::: MATERIALS PROVIDED
-- ==== Sys2Proof/Machine/Arming.lean ====
section
/-! DEFINITION. Arming of streams (spec 08: R199, R208 to R212). -/

namespace Sys2Proof.Machine

/-- Reserved bits and unused values of a stream descriptor. -/
def sdClean (d : Words8) : Bool :=
  bit (d.w 0) 63 && decide (sdMode d ≤ 1) && decide (d.fld 0 43 40 = 0) && decide (d.fld 1 26 0 = 0) && decide (d.fld 5 9 0 = 0) &&
    decide (d.fld 7 16 0 = 0)
/-- Ranges and alignments of its fields. -/
def sdRanges (d : Words8) : Bool :=
  decide (1 ≤ sdBuf d) && decide (sdBase d % 64 = 0) && decide (1 ≤ sdRows d) && decide (sdRstride d % 64 = 0) && decide (1 ≤ sdCnt1 d) &&
    decide (sdStride1 d % 64 = 0) && decide (1 ≤ sdCnt2 d) && decide (sdStride2 d % 64 = 0) && decide (sdStart d < sdDeadline d) &&
    decide (d.fld 7 45 34 + d.fld 7 33 22 * (d.fld 7 21 17 + 1) ≤ 0xFFF)
/-- What the direction and the mode ask. -/
def sdShape (d : Words8) : Bool :=
  if sdWrite d then decide (sdMode d = 0) && decide ((portsOf (sdPorts d)).length = 1)
  else decide (sdMode d = 0) || decide (sdCnt2 d = 1)
/-- The lowest byte and the end of a walk, over the extremes of every index (R211). -/
def sdSpan (d : Words8) : Int × Int :=
  let term (n : Nat) (st : Int) : Int := ((n - 1 : Nat) : Int) * st
  let ts := [term (if sdMode d = 1 then sdLimit d else sdCnt1 d) (sdStride1 d), term (sdCnt2 d) (sdStride2 d), term (sdRows d) (sdRstride d)]
  ((sdBase d : Int) + (ts.map (fun t => min 0 t)).foldl (· + ·) 0, (sdBase d : Int) + (ts.map (fun t => max 0 t)).foldl (· + ·) 0 + ((64 * sdRowF d : Nat) : Int))
/-- The walk stays in its extent; a gather whose indices must all be below 0 reaches no byte of it. -/
def sdInside (d : Words8) (x : ExtEnt) : Bool := (decide (sdMode d = 1) && decide (sdLimit d = 0)) || (decide (0 ≤ (sdSpan d).1) && decide ((sdSpan d).2 ≤ ((x.pages * pageBytes : Nat) : Int)))
/-- Two claims meet in one cycle of one port, direction and schedule within windows that overlap (R211). -/
def sdClash (a b : Words8) : Bool :=
  decide (sdWrite a = sdWrite b) && decide (sdPorts a &&& sdPorts b ≠ 0) && decide (sdSched a = sdSched b) && decide (sdStart a < sdDeadline b) &&
    decide (sdStart b < sdDeadline a) && (List.range 4096).any (fun cyc => (sdClaim a).hits cyc && (sdClaim b).hits cyc)
/-- Buffer units the live streams of a stack controller take. -/
def Sc.bufUnits (c : Sc) : Nat := c.slots.foldl (fun a p => if p.2.live then a + sdBuf p.2.desc else a) 0
/-- The form of a descriptor for a stack controller, apart from extents. -/
def sdForm (d : Words8) (sc : Nat) : Bool :=
  sdClean d && sdRanges d && sdShape d && decide (extSc (sdExt d) = sc) && (decide (sdMode d = 0) || decide (extSc (sdIext d) = sc))
/-- A context may reach an extent in a direction (R199); a number that names none is not denied here. -/
def State.mayReach (s : State) (c e : Nat) (write : Bool) : Bool := (s.ext e).all (fun x => decide (x.ctx = c) && kindAllows write x.kind)
/-- The extents of a descriptor exist and hold its walk and its index list. -/
def State.sdHeld (s : State) (d : Words8) : Bool :=
  (s.ext (sdExt d)).any (sdInside d) &&
    (decide (sdMode d = 0) || (s.ext (sdIext d)).any (fun x => x.holds (sdIbase d) (sdCnt1 d * sdIw d)))
/-- Why arming slot n of stack controller sc for context c is refused, in the order of the checks (R211, R431). -/
def State.armRefusal (s : State) (c sc n : Nat) (d : Words8) : Option Nat :=
  let k := s.sc sc
  let old := k.slots.get {} n
  if old.ctx ≠ c ∨ s.mayReach c (sdExt d) (sdWrite d) = false ∨ (sdMode d = 1 ∧ s.mayReach c (sdIext d) false = false) then some stDenied
  else if sdForm d sc = false ∨ s.sdHeld d = false ∨ k.slots.any (fun p => decide (p.1 ≠ n) && p.2.live && decide (p.2.ctx = c) && sdClash p.2.desc d) then some stBadParam
  else if old.live ∨ k.underTest then some stBusy
  else if 2048 < k.bufUnits + sdBuf d then some stNoResource
  else none
/-- Arm a slot; `plan` is the handle of the plan set that carries the descriptor, 0 for a command (R212). -/
def State.arm (s : State) (c sc n : Nat) (d : Words8) (plan : Nat) : State :=
  s.onSlot sc n (fun _ => { ctx := c, desc := d, st := .running, offset := sdBase d, plan := plan })

end Sys2Proof.Machine
end

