/-! The cold boot (R366). -/

/-- All six inputs are live (R459). -/
def State.allLive (s : State) : Bool := s.inputs.all PwrIn.live
/-- Flow and inlet allow a boot (R466). -/
def State.coolantFit (s : State) : Bool := decide (180 ≤ s.gov.flow) && decide (s.gov.inlet ≤ (180 : Int))
/-- The wafer is unpowered: only the standby domain runs. -/
def State.goDark (s : State) : State :=
  { s with ha := { s.ha with ready := false, warm := false, cxl := false, trained := false }, tr := { s.tr with boot := .standby, wafer := false, coldAsked := false } }
/-- A context after a cold boot: its grant and generation alone (R323). -/
def Ctx.cold (c : Nat) (x : Ctx) : Ctx :=
  if c = 0 then Ctx.system
  else { w0 := x.w0, w1 := x.w1, w2 := x.w2, w3 := x.w3, gen := x.gen, st := if bit x.w0.toNat 63 then .closed else .ungranted }
/-- The machine with everything that a cold boot resets at its reset value (R377): kept are flash, officers and counters, the log, Keeper time,
the beat number until step 4, sensors, inputs, host memory, the sideband. -/
def State.coldState (s : State) : State :=
  { pending := s.pending
    clk := { beat := s.clk.beat, wall := s.clk.wall, mode := s.clk.modeNext.getD s.clk.mode }
    ctxs := (s.ctxs.mapV {} Ctx.cold).set {} 0 Ctx.system
    gov := { inlet := s.gov.inlet, outlet := s.gov.outlet, flow := s.gov.flow, derate := s.gov.derate }
    pwr := s.pwr
    log := { s.log with reps := [], evbuf := [] }
    tr := { s.tr with variant := none, findings := [], fullRaised := false, boot := .standby, warmTrigger := 0, warmTag := 0, coldAsked := false, wdCold := false
                      sessions := [], tests := [], traces := [], wafer := false }
    long := s.long.filter (fun l => s.tr.warmLongs.contains l.id)
    nextId := s.nextId
    hostMem := s.hostMem
    free := s.free }
/-- A last-gasp record copied into the ring (R442). -/
def State.copyRec (s : State) (r : Rec) : State :=
  let l := s.log
  let recs := Tab.put (if logRing ≤ l.next then Tab.del l.recs (l.next - logRing) else l.recs) l.next { r with flags := r.flags ||| 1 }
  { s with log := { l with recs := recs, next := (l.next + 1) % 4294967296 }, tr := { s.tr with recsUnread := true } }
/-- A number in its bytes for each of n times. -/
def timeBytes (n : Nat) (ts : List Nat) : List Byte := fitBytes (4 * n) (ts.flatMap (leBytes 4))
/-- What a cold-boot record states beside the coolant readings. -/
structure ColdRep where
  phase : Nat
  slot : Nat := 0xFF
  variant : Nat := 0xFF
  fwver : Nat := 0
  certseq : Nat := 0
  times : List Nat := []
  fail : Nat := 0
  scfail : Nat := 0
  lkfail : Nat := 0
  rgshad : Nat := 0
  nsites : Nat := 0
/-- A cold-boot record (R483). -/
def State.coldRec (s : State) (c : ColdRep) : State :=
  s.logRec 0x10 0 0xFFFF 80 (leBytes 1 c.phase ++ leBytes 1 c.slot ++ leBytes 1 c.variant ++ leBytes 1 0 ++ leBytes 4 c.fwver ++ leBytes 4 c.certseq ++
    timeBytes 9 c.times ++ leBytes 4 c.fail ++ leBytes 3 c.scfail ++ leBytes 1 0 ++ leBytes 8 c.lkfail ++ leBytes 10 c.rgshad ++ leBytes 2 c.nsites ++
    leBytes 2 (int16 s.gov.inlet) ++ leBytes 2 s.gov.flow)
/-- Step 1 up to the coolant: BOOT advanced, the last-gasp area copied and marked empty, the opening record written. -/
def State.bootOpen (s : State) : State :=
  let s := s.coldState
  let s := { s with log := { s.log with boot := (s.log.boot + 1) % 4294967296 } }
  let s := s.log.gasp.foldl State.copyRec s
  let s := { s with log := { s.log with gasp := [], gaspEmpty := true } }
  s.coldRec { phase := 0 }
/-- Step 3a: the stacks (R367); retired pages and stacks out of service as the map has them. -/
def State.bootStacks (s : State) (v : Variant) (b : BootFinds) : State :=
  let s := (List.range 24).foldl (fun (s : State) n => if bit v.scmask n ∧ bit b.stackOk n = false then s.addDefect (uidSc n) 4 1 0 0 else s) s
  let ds := s.tr.defects
  (List.range 24).foldl (fun (s : State) n => if bit v.scmask n = false then s else s.onSc n (fun k => { k with
    serving := bit b.stackOk n && !ds.any (fun d => decide (d.kind = 4) && decide (d.unit = uidSc n))
    pages := if v.stackcap = 1 then 32768 else 24576
    retired := dedup ((ds.filter (fun d => decide (d.kind = 3) && decide (d.unit = uidSc n))).map Defect.index) })) s
/-- Step 3c: the fabric links the variant enables (R278). -/
def State.bootLinks (s : State) (v : Variant) (b : BootFinds) : State :=
  (List.range 64).foldl (fun (s : State) n => match b.links[n]? with
    | some t => if bit v.linkmask n then s.onLink n (fun _ => { Link.trained s.clk.wall {} t with gen := 0, lastRx := s.clk.wall }) else s
    | none => s) s
/-- Links enabled that failed or are narrower than ×8 at full rate. -/
def State.linkFails (s : State) (v : Variant) : Nat :=
  maskN ((List.range 64).filter (fun n => let l := s.link n
    bit v.linkmask n && (decide (l.st = 2) || (decide (l.st = 3) && (decide (widthLanes l.width < 8) || l.half)))))
/-- Step 3b: the host link (R296). -/
def State.bootHost (s : State) (b : BootFinds) : State :=
  { s with ha := { s.ha with trained := b.hostTrained, cxl := b.hostTrained && b.hostCxl, rate := if b.hostTrained then b.hostRate else 0
                             width := if b.hostTrained then b.hostWidth else 0 } }
/-- Ready: what R366, R384 and R448 tie to READY reading 1. -/
def State.bootReady (s : State) (c : ColdRep) : State :=
  let s := { s with ha := { s.ha with ready := true }, tr := { s.tr with boot := .ready, minSvn := max s.tr.minSvn s.tr.svn } }
  let ids := s.tr.warmLongs
  (({ s with tr := { s.tr with warmLongs := [] } }).coldRec c).finishAll ids stOk 0
/-- Step 2: the firmware in slot k runs, a staged variant certificate is taken up, a fresh rate window begins. -/
def State.bootLoad (s : State) (k : Nat) : State :=
  let t := s.tr.loadFw k
  ({ s with tr := { t with varCert := t.stagedCert.getD t.varCert, stagedCert := none }, ha := { s.ha with fwver := t.fwver } }).freshWindow
/-- FAIL bits 4 and 5: what step 3b found on the host link. -/
def hostFails (b : BootFinds) : Nat := 16 * b2n (b.hostTrained && !b.hostCxl) + 32 * b2n (!b.hostTrained)
/-- No usable variant certificate: the wafer stays unpowered and the module answers groups 0x0A and 0x0B alone (R363). -/
def State.bootBare (s : State) (b : BootFinds) (slot : Nat) (failed : Bool) : State :=
  let s := { s with ha := { s.ha with variant := 0xFF, noVariant := true }, gov := { s.gov with pstat := b.pstat } }
  let s := (s.bootHost b).keeperFault fcVariantInvalid uidKeeper 0 0 []
  s.bootReady { phase := 2, slot := slot, fwver := s.tr.fwver, times := b.times, fail := b2n failed + 4 + hostFails b }
/-- The certificate is taken up and the wafer powered. -/
def State.powerWafer (s : State) (v : Variant) : State :=
  { s with tr := { s.tr with variant := some v, certSeq := v.certseq, wafer := true }, ha := { s.ha with variant := v.variant } }
/-- Step 4: the beat number is the module's own from 0, or the one heard from the beat master (R31, R290). -/
def State.bootBeat (s : State) (b : BootFinds) : State :=
  if s.clk.mode.cable ∧ s.clk.mode.master = false then s.adopt b.master 0 else { s with clk := { s.clk with beat := 0 } }
/-- Steps 3 to 9 with the variant of the certificate. -/
def State.bootFull (s : State) (b : BootFinds) (slot : Nat) (failed : Bool) : State :=
  let v := readVariant s.tr.varCert
  let corrupt := decide (s.tr.valid.length < s.tr.refine.length)
  let s := ((((s.powerWafer v).bootStacks v b).bootHost b).bootLinks v b).bootBeat b
  let s := (s.bringUp v b true).epochs
  let s := { s with gov := { s.gov with pstat := b.pstat } }
  let scfail := v.scmask - (v.scmask &&& b.stackOk)
  let lk := s.linkFails v
  s.bootReady { phase := 1, slot := slot, variant := v.variant, fwver := s.tr.fwver, certseq := v.certseq, times := b.times
                fail := b2n failed + 8 * b2n (decide (scfail ≠ 0)) + hostFails b + 64 * b2n (decide (lk ≠ 0)) + s.failBits b corrupt
                scfail := scfail, lkfail := lk, rgshad := s.shadowedMask, nsites := siteCount b }
/-- No image verifies: ROM recovery, with its record (R367). -/
def State.bootRom (s : State) (b : BootFinds) : State :=
  ({ s with tr := { s.tr with boot := .romRecovery, staged := false } }).coldRec { phase := 3, times := b.times.take 2, fail := 3 }
/-- Steps 2 to 9. -/
def State.bootOn (s : State) (b : BootFinds) : State :=
  let failed := decide (s.tr.tryFw ≠ s.tr.slotOrder.head?)
  match s.tr.tryFw with
  | none => s.bootRom b
  | some k =>
    let s := s.bootLoad k
    if s.tr.variantOk s.tr.varCert b.present then s.bootFull b k failed else s.bootBare b k failed
/-- COLD_BOOT: at power-on, behind a long MOD_RST_N pulse or a coolant wait that ran out; during the wait itself it goes on once the coolant
allows. -/
def doColdBoot (b : BootFinds) (s : State) : State :=
  let t := s.tr
  let start := t.coldAsked || decide (t.boot = .standby) || (decide (t.boot = .coolantStop) && s.coolantFit)
  if t.coldAsked = false ∧ t.boot = .coolantWait then (if s.coolantFit then s.bootOn b else s)
  else if start = false then s
  else if s.allLive = false then (if t.coldAsked then s.goDark else s)
  else
    let s := s.bootOpen
    if s.coolantFit then s.bootOn b else { s with tr := { s.tr with boot := .coolantWait } }
/-- COOLANT_WAIT_TIMEOUT: the wait has taken its 60 s; how long step 1 took is not said (entry 32). -/
def doCoolantWaitTimeout (inlet : Int) (flow : Nat) (s : State) : State :=
  if s.tr.boot ≠ .coolantWait then s
  else
    let s := { s with gov := { s.gov with inlet := inlet, flow := flow } }
    let d := s.drawFree
    (({ d.2 with tr := { d.2.tr with boot := .coolantStop } }).coldRec { phase := 4, times := [Config.freeNat d.1], fail := 2048 })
::::::
**EXERCISE OBJECTIVE:**
Go through the entries and return each line where the word "corrupt" appears.

**OUTPUT BELOW:**
  let corrupt := decide (s.tr.valid.length < s.tr.refine.length)
                fail := b2n failed + 8 * b2n (decide (scfail ≠ 0)) + hostFails b + 64 * b2n (decide (lk ≠ 0)) + s.failBits b corrupt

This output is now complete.